**Task requirements**
Reprint every line of the data, keeping each character intact.

**Given records**
· · · ·
theorem bitOf_putBit_same {v n : Nat} {b : Bool} : bitOf (putBit v n b) n = b := by
  rw [bitOf, (putBit_div_mod v n b).1]
  cases b <;> simp [ofBool] <;> omega

theorem bitOf_putBit_ne {v n m : Nat} {b : Bool} (hne : m ≠ n) : bitOf (putBit v n b) m = bitOf v m := by
  obtain ⟨hdiv, hmod⟩ := putBit_div_mod v n b
  rcases Nat.lt_or_gt_of_ne hne with hlt | hgt
  · obtain ⟨d, rfl⟩ : ∃ d, n = m + (1 + d) := ⟨n - m - 1, by omega⟩
    have hlow (x : Nat) : x / 2 ^ m % 2 = x % 2 ^ (m + (1 + d)) / 2 ^ m % 2 := by
      rw [Nat.pow_add, Nat.mod_mul_right_div_self, Nat.pow_add, Nat.pow_one, Nat.mod_mul_right_mod]
    rw [bitOf, bitOf, hlow, hmod, ← hlow]
  · obtain ⟨d, rfl⟩ : ∃ d, m = n + (1 + d) := ⟨m - n - 1, by omega⟩
    have hhigh (x : Nat) : x / 2 ^ (n + (1 + d)) = x / 2 ^ n / 2 / 2 ^ d := by
      rw [Nat.pow_add, Nat.pow_add, Nat.pow_one, Nat.div_div_eq_div_mul, Nat.div_div_eq_div_mul]
    have hhalf : (v / 2 ^ n - v / 2 ^ n % 2 + ofBool b) / 2 = v / 2 ^ n / 2 := by
      have hbit : ofBool b < 2 := by cases b <;> decide
      generalize v / 2 ^ n = q
      omega
    rw [bitOf, bitOf, hhigh, hdiv, hhalf, ← hhigh]

theorem putBit_true_ne_zero {v n : Nat} : putBit v n true ≠ 0 := by
  intro h
  have hbit : bitOf (putBit v n true) n = true := bitOf_putBit_same
  rw [h] at hbit
  simp [bitOf] at hbit

/-! ## The fault words of the block and SNS_STATUS -/

section
variable {s t : State}

/-- SNS_STATUS and the cause word of its interrupt. -/
abbrev snsStatusRegs : List Nat := [Reg.SNS_STATUS.addr 0 0, Reg.SYS_IRQ_CAUSE.addr 1 0]

theorem State.writes_snsStatus (hs : s.canonical = true) : Writes s s.snsStatus snsStatusRegs :=
  .causeIf (.setF (.refl hs) (by decide)) (by decide)

/-- Where a fault bit stands, SNS_STATUS shows it, and its interrupt's cause is raised unless it stood before. -/
theorem State.snsStatus_of_fault
    (hfault : s.getF Reg.SNS_FAULT_DS ≠ 0 ∨ s.getF Reg.SNS_FAULT_OTH ≠ 0) :
    s.snsStatus = (s.setF Reg.SNS_STATUS_FAULT 1).causeIf (!s.isF Reg.SNS_STATUS_FAULT) 1 0 := by
  have hany : (decide (s.getF Reg.SNS_FAULT_DS ≠ 0) || decide (s.getF Reg.SNS_FAULT_OTH ≠ 0)) = true := by simpa using hfault
  simp only [State.snsStatus, hany, Bool.true_and]
  rfl

theorem State.setsField_snsStatus (hs : s.canonical = true)
    (hfault : s.getF Reg.SNS_FAULT_DS ≠ 0 ∨ s.getF Reg.SNS_FAULT_OTH ≠ 0) : SetsField s s.snsStatus Reg.SNS_STATUS_FAULT 0 1 := by
  rw [State.snsStatus_of_fault hfault]
  exact (Writes.refl hs).setsField (as := []) (bs := [Reg.SYS_IRQ_CAUSE.addr 1 0])
    (.causeIf (.refl (State.canonical_setF hs _ _ _ _)) (by decide)) (by decide) (by decide)

theorem State.isF_fault_snsStatus (hs : s.canonical = true)
    (hfault : s.getF Reg.SNS_FAULT_DS ≠ 0 ∨ s.getF Reg.SNS_FAULT_OTH ≠ 0) : s.snsStatus.isF Reg.SNS_STATUS_FAULT = true := by
  rw [State.isF, State.getF, State.setsField_snsStatus hs hfault, Fld.of_into _ _ _ (by decide)]
  rfl

theorem State.raises_snsStatus (hs : s.canonical = true)
    (hfault : s.getF Reg.SNS_FAULT_DS ≠ 0 ∨ s.getF Reg.SNS_FAULT_OTH ≠ 0) (hquiet : s.isF Reg.SNS_STATUS_FAULT = false) :
    Raises s s.snsStatus 1 [0] := by
  rw [State.snsStatus_of_fault hfault, hquiet]
  exact Raises.cause (bits := []) (.none (State.onlyRegs_setF hs _ _ _ _) (by decide)) (State.canonical_setF hs _ _ _ _) (by decide)

/-! ## Samples that go on to tiles and capture rings -/

/-- The states differ in the samples that tiles hold alone. -/
def TilesAlone (s t : State) : Prop := t = { s with sns := { s.sns with ft := t.sns.ft } }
· · · ·
**Result for this task**
theorem bitOf_putBit_same {v n : Nat} {b : Bool} : bitOf (putBit v n b) n = b := by
  rw [bitOf, (putBit_div_mod v n b).1]
  cases b <;> simp [ofBool] <;> omega

theorem bitOf_putBit_ne {v n m : Nat} {b : Bool} (hne : m ≠ n) : bitOf (putBit v n b) m = bitOf v m := by
  obtain ⟨hdiv, hmod⟩ := putBit_div_mod v n b
  rcases Nat.lt_or_gt_of_ne hne with hlt | hgt
  · obtain ⟨d, rfl⟩ : ∃ d, n = m + (1 + d) := ⟨n - m - 1, by omega⟩
    have hlow (x : Nat) : x / 2 ^ m % 2 = x % 2 ^ (m + (1 + d)) / 2 ^ m % 2 := by
      rw [Nat.pow_add, Nat.mod_mul_right_div_self, Nat.pow_add, Nat.pow_one, Nat.mod_mul_right_mod]
    rw [bitOf, bitOf, hlow, hmod, ← hlow]
  · obtain ⟨d, rfl⟩ : ∃ d, m = n + (1 + d) := ⟨m - n - 1, by omega⟩
    have hhigh (x : Nat) : x / 2 ^ (n + (1 + d)) = x / 2 ^ n / 2 / 2 ^ d := by
      rw [Nat.pow_add, Nat.pow_add, Nat.pow_one, Nat.div_div_eq_div_mul, Nat.div_div_eq_div_mul]
    have hhalf : (v / 2 ^ n - v / 2 ^ n % 2 + ofBool b) / 2 = v / 2 ^ n / 2 := by
      have hbit : ofBool b < 2 := by cases b <;> decide
      generalize v / 2 ^ n = q
      omega
    rw [bitOf, bitOf, hhigh, hdiv, hhalf, ← hhigh]

theorem putBit_true_ne_zero {v n : Nat} : putBit v n true ≠ 0 := by
  intro h
  have hbit : bitOf (putBit v n true) n = true := bitOf_putBit_same
  rw [h] at hbit
  simp [bitOf] at hbit

/-! ## The fault words of the block and SNS_STATUS -/

section
variable {s t : State}

/-- SNS_STATUS and the cause word of its interrupt. -/
abbrev snsStatusRegs : List Nat := [Reg.SNS_STATUS.addr 0 0, Reg.SYS_IRQ_CAUSE.addr 1 0]

theorem State.writes_snsStatus (hs : s.canonical = true) : Writes s s.snsStatus snsStatusRegs :=
  .causeIf (.setF (.refl hs) (by decide)) (by decide)

/-- Where a fault bit stands, SNS_STATUS shows it, and its interrupt's cause is raised unless it stood before. -/
theorem State.snsStatus_of_fault
    (hfault : s.getF Reg.SNS_FAULT_DS ≠ 0 ∨ s.getF Reg.SNS_FAULT_OTH ≠ 0) :
    s.snsStatus = (s.setF Reg.SNS_STATUS_FAULT 1).causeIf (!s.isF Reg.SNS_STATUS_FAULT) 1 0 := by
  have hany : (decide (s.getF Reg.SNS_FAULT_DS ≠ 0) || decide (s.getF Reg.SNS_FAULT_OTH ≠ 0)) = true := by simpa using hfault
  simp only [State.snsStatus, hany, Bool.true_and]
  rfl

theorem State.setsField_snsStatus (hs : s.canonical = true)
    (hfault : s.getF Reg.SNS_FAULT_DS ≠ 0 ∨ s.getF Reg.SNS_FAULT_OTH ≠ 0) : SetsField s s.snsStatus Reg.SNS_STATUS_FAULT 0 1 := by
  rw [State.snsStatus_of_fault hfault]
  exact (Writes.refl hs).setsField (as := []) (bs := [Reg.SYS_IRQ_CAUSE.addr 1 0])
    (.causeIf (.refl (State.canonical_setF hs _ _ _ _)) (by decide)) (by decide) (by decide)

theorem State.isF_fault_snsStatus (hs : s.canonical = true)
    (hfault : s.getF Reg.SNS_FAULT_DS ≠ 0 ∨ s.getF Reg.SNS_FAULT_OTH ≠ 0) : s.snsStatus.isF Reg.SNS_STATUS_FAULT = true := by
  rw [State.isF, State.getF, State.setsField_snsStatus hs hfault, Fld.of_into _ _ _ (by decide)]
  rfl

theorem State.raises_snsStatus (hs : s.canonical = true)
    (hfault : s.getF Reg.SNS_FAULT_DS ≠ 0 ∨ s.getF Reg.SNS_FAULT_OTH ≠ 0) (hquiet : s.isF Reg.SNS_STATUS_FAULT = false) :
    Raises s s.snsStatus 1 [0] := by
  rw [State.snsStatus_of_fault hfault, hquiet]
  exact Raises.cause (bits := []) (.none (State.onlyRegs_setF hs _ _ _ _) (by decide)) (State.canonical_setF hs _ _ _ _) (by decide)

/-! ## Samples that go on to tiles and capture rings -/

/-- The states differ in the samples that tiles hold alone. -/
def TilesAlone (s t : State) : Prop := t = { s with sns := { s.sns with ft := t.sns.ft } }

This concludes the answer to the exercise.